Features

Spotlight on Agra: Made in India

1 Feb 2016 by Akanksha Maker
Taj Mahal, Agra

It was my second trip to this part of India.

On my first visit to Uttar Pradesh last March, I explored its capital Lucknow and delved into its handicrafts that date back to the Awadhi empire of the 18th century and still drive its economy. It was no surprise that Agra bears a striking resemblance to Lucknow in many ways. For one: the feel. Driving into the city from the Agra Cantonment railway station, denizens were spotted enjoying local delicacies that intrigue culinary enthusiasts from the world over. Agra, like Lucknow, prides itself with ancient monuments that were architectured by the royalty of its time. I kept searching for signboards that led me to the Taj Mahal, as a visit to this World Heritage Site had been on my bucket-list since I can remember. They surely weren’t difficult to spot.

The second: its relationship with art. Agra’s economy too is driven by handicrafts, that date back to its eminent Mughal empire and are strongly rooted in the realm of its antiquity. Products from traditional cottage industries line the city’s popular locations. Some are even synonymous with Agra; for instance the city is known for its marble creations, the same stone that was used to build one of India’s finest monuments — the Taj Mahal, built by Mughal emperor Shah Jahan, to commemorate his wife — Mumtaz Mahal.

The influence of art and culture by the Mughal empire continued from the time of Shah Jahan’s grandfather, Akbar, who brought in carpet weavers from Persia to Agra in the 13th century. The art of carpet-weaving nurtured in the country, as Indian artisans imbibed the skill. The once recreation of the king, continued to develop and thrive, and today contributes significantly to the economy of the city. As per the ministry of commerce, India accounts for 35 per cent of the worldwide export of handmade carpets. The carpet exports from India stood at US$1,173.4 million between April 2014 and February 2015. The figures are expected to grow 9 per cent this year. The state of Uttar Pradesh, with Agra steering the way, ranks number one in its contribution, ahead of Rajasthan, Haryana, Gujarat and Jammu & Kashmir.

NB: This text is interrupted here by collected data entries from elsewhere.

-- ==== Sys2Proof/Machine/Creamery.lean ====
section
/-! DEFINITION. Creamery commands: records, checks, GATHER_FOLD, REDUCE, SCALE_STORE, FENCE, and their completion
(R322 to R328). -/

namespace Sys2Proof.Machine

/-- A creamery command record, decoded (R323). -/
structure Cmd where
  op : Nat
  fmt : Nat
  tgt : Nat
  token : Bool
  statusEn : Bool
  acc : Bool
  weighted : Bool
  min : Bool
  scaleEn : Bool
  core : Nat
  pail : Nat
  label : Nat
  src : Nat
  dst : Nat
  list : Nat
  count : Nat
  rowBytes : Nat
  pitch : Nat
  indexBase : Nat
  scale : Nat
  status : Nat
  raw : List Nat
  deriving DecidableEq, Repr

/-- The record a command port took, 64 bytes. -/
def Cmd.of (bs : Bytes) : Cmd :=
  let w := fun i => leAt bs (8 * i) 8
  { op := bits (w 0) 63 58, fmt := bits (w 0) 57 54, tgt := bits (w 0) 53 50, token := bit (w 0) 49,
    statusEn := bit (w 0) 48, acc := bit (w 0) 47, weighted := bit (w 0) 46, min := bit (w 0) 45,
    scaleEn := bit (w 0) 44, core := bits (w 0) 43 36, pail := bits (w 0) 35 25, label := bits (w 0) 15 0,
    src := bits (w 1) 39 0, dst := bits (w 2) 39 0, list := bits (w 3) 39 0, count := bits (w 4) 63 32,
    rowBytes := bits (w 4) 31 0, pitch := bits (w 5) 39 0, indexBase := bits (w 6) 63 32, scale := bits (w 6) 31 0,
    status := bits (w 7) 39 0, raw := (List.range 8).map w }

/-- A nonzero reserved or unused field, or a reserved OP (R323, R328). -/
def Cmd.badOp (c : Cmd) : Bool :=
  let w := fun i => nth c.raw i 0
  let rsv := bits (w 0) 24 16 != 0 || [1, 2, 3, 5, 7].any fun i => bits (w i) 63 40 != 0
  let z := fun (l : List Nat) => l.all (· == 0)
  let off := (!c.token && !(z [c.core, c.pail])) || (!c.statusEn && c.status != 0) || (!c.scaleEn && c.scale != 0)
  rsv || off || match c.op with
  | 1 => !(z [b2n c.min, b2n c.scaleEn, c.indexBase, c.scale])
  | 2 => !(z [c.tgt, b2n c.weighted, b2n c.scaleEn, c.list, c.rowBytes, c.pitch, c.scale])
  | 3 => !(z [b2n c.acc, b2n c.weighted, b2n c.min, c.list, c.rowBytes, c.pitch, c.indexBase])
  | 4 => !(z [c.fmt, c.tgt, b2n c.acc, b2n c.weighted, b2n c.min, b2n c.scaleEn, c.src, c.dst, c.list, c.count,
      c.rowBytes, c.pitch, c.indexBase, c.scale])
  | _ => true

/-- FMT or TGT_FMT not allowed for the OP (R324). -/
def Cmd.badFmt (c : Cmd) : Bool :=
  match c.op with
  | 1 => !([(0, 0), (1, 1), (1, 5), (2, 2), (2, 6)].contains (c.fmt, c.tgt))
  | 2 => !decide (c.fmt ≤ 2)
  | 3 => !(decide (8 ≤ c.fmt) && decide (c.fmt ≤ 10) && [0, 1, 2, 6, 7].contains c.tgt)
  | _ => false

/-- Bytes of an element of a format code. -/
def fmtBytes (f : Nat) : Nat := max 1 (codeBits f / 8)

/-- The MEMORY arena that holds a whole range. -/
def memArena (cfg : ChipCfg) (a n : Nat) : Option Arena :=
  match cfg.arenaOf a with
  | some (_, ar) => if ar.kind = 1 ∧ a + n ≤ ar.base + ar.size then some ar else none
  | none => none

/-- Channels of an arena's set: n of R307. -/
def Arena.n (ar : Arena) : Nat := 32 * (maskStacks ar.mask).length
/-- Set index of a unit in an arena's set, none outside it (R307). -/
def Arena.setIndex (ar : Arena) (u : Nat) : Option Nat :=
  if bit ar.mask (u / 32) then
    some ((maskStacks ar.mask).length * (u % 32) + ((maskStacks ar.mask).filter (· < u / 32)).length)
  else none
/-- Whether an address is set-aligned (R307). -/
def Arena.setAligned (ar : Arena) (a : Nat) : Bool := (a - ar.base) % (ar.gran * ar.n) == 0
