/-- SNAPSHOT_CAPTURE_END: the view switches in one step (R521). S is the count of the latest cadence cycle. -/
def TelSt.captureEnd (t : TelSt) : TelSt :=
  match t.shot with
  | some x => { t with busy := false, number := t.number + 1, frozen := t.shotFrozen,
                       count := BitVec.ofNat 64 (x.plane.cadence.toNat - 1), plane := BitVec.ofNat 64 x.plane.shown,
                       view := some x, shot := none }
  | none => t

/-- A register of the TEL_ block (R522, R528). -/
def TelSt.reg (t : TelSt) (off : Nat) : Nat :=
  match off with
  | 0x00 => fld t.period.toNat 32 32
  | 0x08 => fld t.number.toNat 32 32 + fld (b2n t.busy) 1 31 + fld (b2n t.frozen) 1 30 + t.missed % 65536
  | 0x10 => t.count.toNat
  | 0x18 => t.plane.toNat
  | _ => match t.view, viewOf off with
    | some x, some a => x.reg a
    | _, _ => 0

end Sys2Proof.Machine
end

Carpets from Agra are known to ornament the likes of the Whitehouse in the United States of America and the homes of eminent bigwigs of the world. “The New York Yacht Club and the residences of Nicholas Cage and Bill Clinton too have been beautified by our carpets,” says Anmol Agarwal as he guided me through Black Mountain Looms’ factory in an area called Taj Ganj. The company is a joint venture with New York-based Michaelian & Kohlberg, a partnership that took place in 1996. “We export to Turkey, China and the United States. It’s our design and expertise that differentiates us from the rest of the market. The carpets we manufacture appeal to the design sensibility of the international customer and can’t be found anywhere else in Agra.”

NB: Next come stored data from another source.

-- ==== Sys2Proof/Machine/Dispatch.lean ====
section
/-! DEFINITION. One arm per command: its meaning, or its rejection by name. -/

namespace Sys2Proof.Machine

def exec (i : Instr) (s : State) : Host.Outcome State Fault Refusal :=
  match i with
  | .registerWrite who off size val => Sys2Proof.Machine.execRegisterWrite who off size val s
  | .readClear who off size => Sys2Proof.Machine.execReadClear who off size s
  | .bundleIssue c => Sys2Proof.Machine.execBundleIssue c s
  | .signal c arg => Sys2Proof.Machine.execSignal c arg s
  | .signalTokenAdded c pail => Sys2Proof.Machine.execSignalTokenAdded c pail s
  | .wait c arg => Sys2Proof.Machine.execWait c arg s
  | .waitRelease c => Sys2Proof.Machine.execWaitRelease c s
  | .sett c arg => Sys2Proof.Machine.execSett c arg s
  | .loop c arg => Sys2Proof.Machine.execLoop c arg s
  | .seam c arg => Sys2Proof.Machine.execSeam c arg s
  | .seamEffect c => Sys2Proof.Machine.execSeamEffect c s
  | .halt c arg => Sys2Proof.Machine.execHalt c arg s
  | .faaI32 c arg => Sys2Proof.Machine.execFaaI32 c arg s
  | .faaP32 c arg => Sys2Proof.Machine.execFaaP32 c arg s
  | .cas64 c arg => Sys2Proof.Machine.execCas64 c arg s
  | .atomBankAccess c => Sys2Proof.Machine.execAtomBankAccess c s
  | .atomResultWrite c => Sys2Proof.Machine.execAtomResultWrite c s
  | .tileScrub c staging bank seen => Sys2Proof.Machine.execTileScrub c staging bank seen s
  | .bankAdderWriteBack c bank => Sys2Proof.Machine.execBankAdderWriteBack c bank s
  | .watchdogTrip c => Sys2Proof.Machine.execWatchdogTrip c s
  | .wdogCfgWrite c val => Sys2Proof.Machine.execWdogCfgWrite c val s
  | .meOpen c e arg => Sys2Proof.Machine.execMeOpen c e arg s
  | .meSeal c e arg => Sys2Proof.Machine.execMeSeal c e arg s
  | .sealedEffect c e v => Sys2Proof.Machine.execSealedEffect c e v s
  | .meDrain c e arg => Sys2Proof.Machine.execMeDrain c e arg s
  | .drainRowWrite c e => Sys2Proof.Machine.execDrainRowWrite c e s
  | .meExport c e arg => Sys2Proof.Machine.execMeExport c e arg s
  | .exportRowWrite c e => Sys2Proof.Machine.execExportRowWrite c e s
  | .meRelease c e arg => Sys2Proof.Machine.execMeRelease c e arg s
  | .mePreload c e arg => Sys2Proof.Machine.execMePreload c e arg s
  | .preloadDone c e => Sys2Proof.Machine.execPreloadDone c e s
  | .meMma c e arg => Sys2Proof.Machine.execMeMma c e arg s
  | .meConv c e arg => Sys2Proof.Machine.execMeConv c e arg s
  | .meWsmv c e arg => Sys2Proof.Machine.execMeWsmv c e arg s
  | .meFoldin c e arg => Sys2Proof.Machine.execMeFoldin c e arg s
  | .pendingStart c e => Sys2Proof.Machine.execPendingStart c e s
  | .swap c e => Sys2Proof.Machine.execSwap c e s
  | .chunkIssue c e => Sys2Proof.Machine.execChunkIssue c e s
  | .chunkLand c e => Sys2Proof.Machine.execChunkLand c e s
  | .foldinRowLand c e => Sys2Proof.Machine.execFoldinRowLand c e s
  | .vld c arg => Sys2Proof.Machine.execVld c arg s
  | .vst c arg => Sys2Proof.Machine.execVst c arg s
  | .vconst c arg => Sys2Proof.Machine.execVconst c arg s
  | .vmov c arg => Sys2Proof.Machine.execVmov c arg s
  | .vcvt c arg => Sys2Proof.Machine.execVcvt c arg s
  | .vadd c arg => Sys2Proof.Machine.execVadd c arg s
  | .vmul c arg => Sys2Proof.Machine.execVmul c arg s
  | .vfma c arg => Sys2Proof.Machine.execVfma c arg s
  | .vmax c arg => Sys2Proof.Machine.execVmax c arg s
  | .vmin c arg => Sys2Proof.Machine.execVmin c arg s
  | .vabs c arg => Sys2Proof.Machine.execVabs c arg s
  | .vcmp c arg => Sys2Proof.Machine.execVcmp c arg s
  | .vsel c arg => Sys2Proof.Machine.execVsel c arg s
  | .vqclr c arg => Sys2Proof.Machine.execVqclr c arg s
  | .vqdot c arg => Sys2Proof.Machine.execVqdot c arg s
  | .vqsum c arg => Sys2Proof.Machine.execVqsum c arg s
  | .vqfold c arg => Sys2Proof.Machine.execVqfold c arg s
  | .vqrd c arg => Sys2Proof.Machine.execVqrd c arg s
  | .vrmax c arg => Sys2Proof.Machine.execVrmax c arg s
  | .vrmin c arg => Sys2Proof.Machine.execVrmin c arg s
  | .vexp2 c arg => Sys2Proof.Machine.execVexp2 c arg s
  | .vlog2 c arg => Sys2Proof.Machine.execVlog2 c arg s
  | .vtab c arg => Sys2Proof.Machine.execVtab c arg s
  | .vucall c arg => Sys2Proof.Machine.execVucall c arg s
  | .vucallEnd c => Sys2Proof.Machine.execVucallEnd c s
  | .veResultWrite c => Sys2Proof.Machine.execVeResultWrite c s
  | .smopen c arg => Sys2Proof.Machine.execSmopen c arg s
  | .smtile c arg => Sys2Proof.Machine.execSmtile c arg s
  | .smmerge c arg => Sys2Proof.Machine.execSmmerge c arg s
  | .smclose c arg => Sys2Proof.Machine.execSmclose c arg s
  | .smnorm c arg => Sys2Proof.Machine.execSmnorm c arg s
  | .smstate c arg => Sys2Proof.Machine.execSmstate c arg s
  | .veFlushWrite c val => Sys2Proof.Machine.execVeFlushWrite c val s
  | .move c arg => Sys2Proof.Machine.execMove c arg s
  | .gather c arg => Sys2Proof.Machine.execGather c arg s
  | .scatter c arg => Sys2Proof.Machine.execScatter c arg s
  | .zpcorr c arg => Sys2Proof.Machine.execZpcorr c arg s
  | .streamElementWrite c m => Sys2Proof.Machine.execStreamElementWrite c m s
  | .extReadRelease c m => Sys2Proof.Machine.execExtReadRelease c m s
  | .moveEnd c m => Sys2Proof.Machine.execMoveEnd c m s
  | .meshDelivery c => Sys2Proof.Machine.execMeshDelivery c s
  | .slip notVisible => Sys2Proof.Machine.execSlip notVisible s
  | .planeCycle => Sys2Proof.Machine.execPlaneCycle s
  | .edgeTokenDelivery src => Sys2Proof.Machine.execEdgeTokenDelivery src s
  | .memoryRequestHandOver ch => Sys2Proof.Machine.execMemoryRequestHandOver ch s
  | .channelRequestServed ch idx found => Sys2Proof.Machine.execChannelRequestServed ch idx found s
  | .parityError ch kind => Sys2Proof.Machine.execParityError ch kind s
  | .stackFence st => Sys2Proof.Machine.execStackFence st s
  | .refreshWindow ch => Sys2Proof.Machine.execRefreshWindow ch s
  | .patrolScrub ch seen => Sys2Proof.Machine.execPatrolScrub ch seen s
  | .stackTempSample st temp => Sys2Proof.Machine.execStackTempSample st temp s
  | .stackTraining st spares failed => Sys2Proof.Machine.execStackTraining st spares failed s
  | .foldWrite ch found => Sys2Proof.Machine.execFoldWrite ch found s
  | .gatherFold u => Sys2Proof.Machine.execGatherFold u s
  | .reduce u => Sys2Proof.Machine.execReduce u s
  | .scaleStore u => Sys2Proof.Machine.execScaleStore u s
  | .fence u => Sys2Proof.Machine.execFence u s
  | .creameryComplete u => Sys2Proof.Machine.execCreameryComplete u s
  | .nop id => Sys2Proof.Machine.execNop id s
  | .copyIn id data => Sys2Proof.Machine.execCopyIn id data s
  | .copyOut id => Sys2Proof.Machine.execCopyOut id s
  | .hostSignal id => Sys2Proof.Machine.execHostSignal id s
  | .descCreate id words => Sys2Proof.Machine.execDescCreate id words s
  | .draw id => Sys2Proof.Machine.execDraw id s
  | .snapshot id => Sys2Proof.Machine.execSnapshot id s
  | .imgLoadHost id img => Sys2Proof.Machine.execImgLoadHost id img s
  | .imgLoadLib id => Sys2Proof.Machine.execImgLoadLib id s
  | .loadSecondPass => Sys2Proof.Machine.execLoadSecondPass s
  | .imgStart id => Sys2Proof.Machine.execImgStart id s
  | .atCountLaunch => Sys2Proof.Machine.execAtCountLaunch s
  | .launch => Sys2Proof.Machine.execLaunch s
  | .imgArm id => Sys2Proof.Machine.execImgArm id s
  | .imgDisarm id => Sys2Proof.Machine.execImgDisarm id s
  | .imgDiscard id => Sys2Proof.Machine.execImgDiscard id s
  | .runStop id => Sys2Proof.Machine.execRunStop id s
  | .planeQuiescent => Sys2Proof.Machine.execPlaneQuiescent s
  | .libStore id img => Sys2Proof.Machine.execLibStore id img s
  | .libDelete id => Sys2Proof.Machine.execLibDelete id s
  | .power id => Sys2Proof.Machine.execPower id s
  | .powerTransitionEnd => Sys2Proof.Machine.execPowerTransitionEnd s
  | .mapExtend id => Sys2Proof.Machine.execMapExtend id s
  | .rejoin id => Sys2Proof.Machine.execRejoin id s
  | .sqTailDoorbell fn q val => Sys2Proof.Machine.execSqTailDoorbell fn q val s
  | .cqHeadDoorbell fn q val => Sys2Proof.Machine.execCqHeadDoorbell fn q val s
  | .sqEnable fn q on => Sys2Proof.Machine.execSqEnable fn q on s
  | .cqEnable fn q on => Sys2Proof.Machine.execCqEnable fn q on s
  | .sqFetch entry => Sys2Proof.Machine.execSqFetch entry s
  | .completionRecordWrite => Sys2Proof.Machine.execCompletionRecordWrite s
  | .eventRecord src => Sys2Proof.Machine.execEventRecord src s
  | .msixCoalesceTimeout q => Sys2Proof.Machine.execMsixCoalesceTimeout q s
  | .bar2Read fn off n => Sys2Proof.Machine.execBar2Read fn off n s
  | .bar2Write fn off data => Sys2Proof.Machine.execBar2Write fn off data s
  | .vfEnable n => Sys2Proof.Machine.execVfEnable n s
  | .functionLevelReset fn => Sys2Proof.Machine.execFunctionLevelReset fn s
  | .conventionalReset perst => Sys2Proof.Machine.execConventionalReset perst s
  | .exchangePoint => Sys2Proof.Machine.execExchangePoint s
  | .barrierArrive p children members => Sys2Proof.Machine.execBarrierArrive p children members s
  | .barrierRelease p children => Sys2Proof.Machine.execBarrierRelease p children s
  | .barrierTimeout children => Sys2Proof.Machine.execBarrierTimeout children s
  | .syncIn => Sys2Proof.Machine.execSyncIn s
  | .herdArm => Sys2Proof.Machine.execHerdArm s
  | .syncOut => Sys2Proof.Machine.execSyncOut s
  | .beaconSend => Sys2Proof.Machine.execBeaconSend s
  | .beacon p => Sys2Proof.Machine.execBeacon p s
  | .dataFlitReceive p bytes fec => Sys2Proof.Machine.execDataFlitReceive p bytes fec s
  | .idleFlit p ack crVc crCount => Sys2Proof.Machine.execIdleFlit p ack crVc crCount s
  | .nak p seq => Sys2Proof.Machine.execNak p seq s
  | .replayTimeout p => Sys2Proof.Machine.execReplayTimeout p s
  | .violation p => Sys2Proof.Machine.execViolation p s
  | .epoch p request epoch_ root excludes => Sys2Proof.Machine.execEpoch p request epoch_ root excludes s
  | .fenced p => Sys2Proof.Machine.execFenced p s
  | .epochRequestRepeat p => Sys2Proof.Machine.execEpochRequestRepeat p s
  | .heldFlitTimeout p => Sys2Proof.Machine.execHeldFlitTimeout p s
  | .linkWrite p => Sys2Proof.Machine.execLinkWrite p s
  | .linkRead p => Sys2Proof.Machine.execLinkRead p s
  | .linkFold p => Sys2Proof.Machine.execLinkFold p s
  | .close p vc => Sys2Proof.Machine.execClose p vc s
  | .transferServed p => Sys2Proof.Machine.execTransferServed p s
  | .rdata p => Sys2Proof.Machine.execRdata p s
  | .done p => Sys2Proof.Machine.execDone p s
  | .segmentHandOver p => Sys2Proof.Machine.execSegmentHandOver p s
  | .tagTimeout p tag => Sys2Proof.Machine.execTagTimeout p tag s
  | .creditStall p vc => Sys2Proof.Machine.execCreditStall p vc s
  | .lsrec p => Sys2Proof.Machine.execLsrec p s
  | .pair p => Sys2Proof.Machine.execPair p s
  | .suspect p => Sys2Proof.Machine.execSuspect p s
  | .suspectTimeout x => Sys2Proof.Machine.execSuspectTimeout x s
  | .join p => Sys2Proof.Machine.execJoin p s
  | .member p => Sys2Proof.Machine.execMember p s
  | .linkTraining p lanes finished peerId peerPort rtt asym => Sys2Proof.Machine.execLinkTraining p lanes finished peerId peerPort rtt asym s
  | .trainingRetry p => Sys2Proof.Machine.execTrainingRetry p s
  | .laneFailure p lane => Sys2Proof.Machine.execLaneFailure p lane s
  | .disable p on => Sys2Proof.Machine.execDisable p on s
  | .retrain p => Sys2Proof.Machine.execRetrain p s
  | .lineRise n => Sys2Proof.Machine.execLineRise n s
  | .filterAccept n => Sys2Proof.Machine.execFilterAccept n s
  | .wakeLatch => Sys2Proof.Machine.execWakeLatch s
  | .interruptTake k => Sys2Proof.Machine.execInterruptTake k s
  | .icuCoreClaim k => Sys2Proof.Machine.execIcuCoreClaim k s
  | .icuCoreComplete k n => Sys2Proof.Machine.execIcuCoreComplete k n s
  | .ladle k word src dst steps => Sys2Proof.Machine.execLadle k word src dst steps s
  | .stwToken k val => Sys2Proof.Machine.execStwToken k val s
  | .stewardTokenDelivery qd => Sys2Proof.Machine.execStewardTokenDelivery qd s
  | .stewardEventLog qd source cause diag => Sys2Proof.Machine.execStewardEventLog qd source cause diag s
  | .governorSample power_ avg rail => Sys2Proof.Machine.execGovernorSample power_ avg rail s
  | .governorAdjust power_ => Sys2Proof.Machine.execGovernorAdjust power_ s
  | .dieThermalSample west east => Sys2Proof.Machine.execDieThermalSample west east s
  | .faultStop cause rtc crash => Sys2Proof.Machine.execFaultStop cause rtc crash s
  | .eastLost => Sys2Proof.Machine.execEastLost s
  | .holdupHealthCheck energy cap esr => Sys2Proof.Machine.execHoldupHealthCheck energy cap esr s
  | .durableCommit energy => Sys2Proof.Machine.execDurableCommit energy s
  | .trigger => Sys2Proof.Machine.execTrigger s
  | .periodicSnapshot => Sys2Proof.Machine.execPeriodicSnapshot s
  | .snapshotCaptureEnd => Sys2Proof.Machine.execSnapshotCaptureEnd s
  | .getNonce rtc => Sys2Proof.Machine.execGetNonce rtc s
  | .submit rtc => Sys2Proof.Machine.execSubmit rtc s
  | .takeOwnership rtc => Sys2Proof.Machine.execTakeOwnership rtc s
  | .ownerOpen rtc => Sys2Proof.Machine.execOwnerOpen rtc s
  | .setPolicy rtc => Sys2Proof.Machine.execSetPolicy rtc s
  | .releaseOwnership rtc => Sys2Proof.Machine.execReleaseOwnership rtc s
  | .vendorOpen rtc => Sys2Proof.Machine.execVendorOpen rtc s
  | .vendorBlank rtc => Sys2Proof.Machine.execVendorBlank rtc s
  | .scrap rtc => Sys2Proof.Machine.execScrap rtc s
  | .session level => Sys2Proof.Machine.execSession level s
  | .endSession => Sys2Proof.Machine.execEndSession s
  | .relock => Sys2Proof.Machine.execRelock s
  | .leaseExpiry rtc => Sys2Proof.Machine.execLeaseExpiry rtc s
  | .nonceExpiry rtc => Sys2Proof.Machine.execNonceExpiry rtc s
  | .bypass => Sys2Proof.Machine.execBypass s
  | .idcode => Sys2Proof.Machine.execIdcode s
  | .samplePreload cells => Sys2Proof.Machine.execSamplePreload cells s
  | .extest => Sys2Proof.Machine.execExtest s
  | .dapacc => Sys2Proof.Machine.execDapacc s
  | .getVersion => Sys2Proof.Machine.execGetVersion s
  | .getCapabilities => Sys2Proof.Machine.execGetCapabilities s
  | .negotiateAlgorithms ecdsaP384 sha384_ => Sys2Proof.Machine.execNegotiateAlgorithms ecdsaP384 sha384_ s
  | .getDigests => Sys2Proof.Machine.execGetDigests s
  | .getCertificate slot off len => Sys2Proof.Machine.execGetCertificate slot off len s
  | .challenge slot nonce => Sys2Proof.Machine.execChallenge slot nonce s
  | .getMeasurements index nonce => Sys2Proof.Machine.execGetMeasurements index nonce s
  | .firmwareUpdate pair signed svn version bodyOk stewardOk body => Sys2Proof.Machine.execFirmwareUpdate pair signed svn version bodyOk stewardOk body s
  | .firmwareActivation => Sys2Proof.Machine.execFirmwareActivation s
  | .getId => Sys2Proof.Machine.execGetId s
  | .wake cond => Sys2Proof.Machine.execWake cond s
  | .reset cond => Sys2Proof.Machine.execReset cond s
  | .faultClear => Sys2Proof.Machine.execFaultClear s
  | .auxiliaryPowerUp cond => Sys2Proof.Machine.execAuxiliaryPowerUp cond s
  | .startHoldRelease cond => Sys2Proof.Machine.execStartHoldRelease cond s
  | .sysRstN low cond => Sys2Proof.Machine.execSysRstN low cond s
  | .moduleRequest key => Sys2Proof.Machine.execModuleRequest key s
  | .computeRequest key => Sys2Proof.Machine.execComputeRequest key s
  | .moduleReset cond => Sys2Proof.Machine.execModuleReset cond s
  | .computeResetEnd => Sys2Proof.Machine.execComputeResetEnd s
  | .auxiliaryRailFail => Sys2Proof.Machine.execAuxiliaryRailFail s
  | .perstNRise => Sys2Proof.Machine.execPerstNRise s
  | .completionTimeout id => Sys2Proof.Machine.execCompletionTimeout id s
  | .lineFall n => Sys2Proof.Machine.execLineFall n s
  | .debugHalt k => Sys2Proof.Machine.execDebugHalt k s
  | .resume k => Sys2Proof.Machine.execResume k s
  | .stewardCoreLost k => Sys2Proof.Machine.execStewardCoreLost k s
  | .nandWearManagement life worst bad erased => Sys2Proof.Machine.execNandWearManagement life worst bad erased s

end Sys2Proof.Machine
end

What intrigued me was how different and non-traditional the carpets being manufactured at the factory were. Agarwal explains, “While most of the carpets in the Agra market carry traditional artwork, we work with noted, international carpet designer Jan Kath, whose designs are known for their unconventionality. This helps us connect with our global market, where we primarily operate.”

It isn’t only the carpets of Agra that have managed to reach international bazaars. Another industry that flourishes today and dates back to the Mughal empire is the city’s footwear business. Back in the 16th century, warriors fought battles without any footwear. Emperor Akbar summoned shoe-makers across the globe to create leather boots that his soldiers wore on the battlefield. The leather industry began to flourish and the material was also used to create shields of warfare. Until today, Agra’s leather shoes are internationally recognised for their quality and sturdiness. Gaurav Gujral, CEO of Basant Overseas, leading footwear manufacturer of Agra explains how his grandfather brought in his expertise from Pakistan, when the family moved to India after the Partition. “Today, we manufacture around 2,000 shoes per day, and work with our agents in the United States, the United Kingdom, Italy, France, Australia and New Zealand. Even with such high production figures, 70 per cent of the processes involve manual labour, which brings in attention to detail and a stringent quality control at every stage. The company works with the likes of Hush Puppies, United Colors of Benetton and El Corte Inglés and imports their leather from South India.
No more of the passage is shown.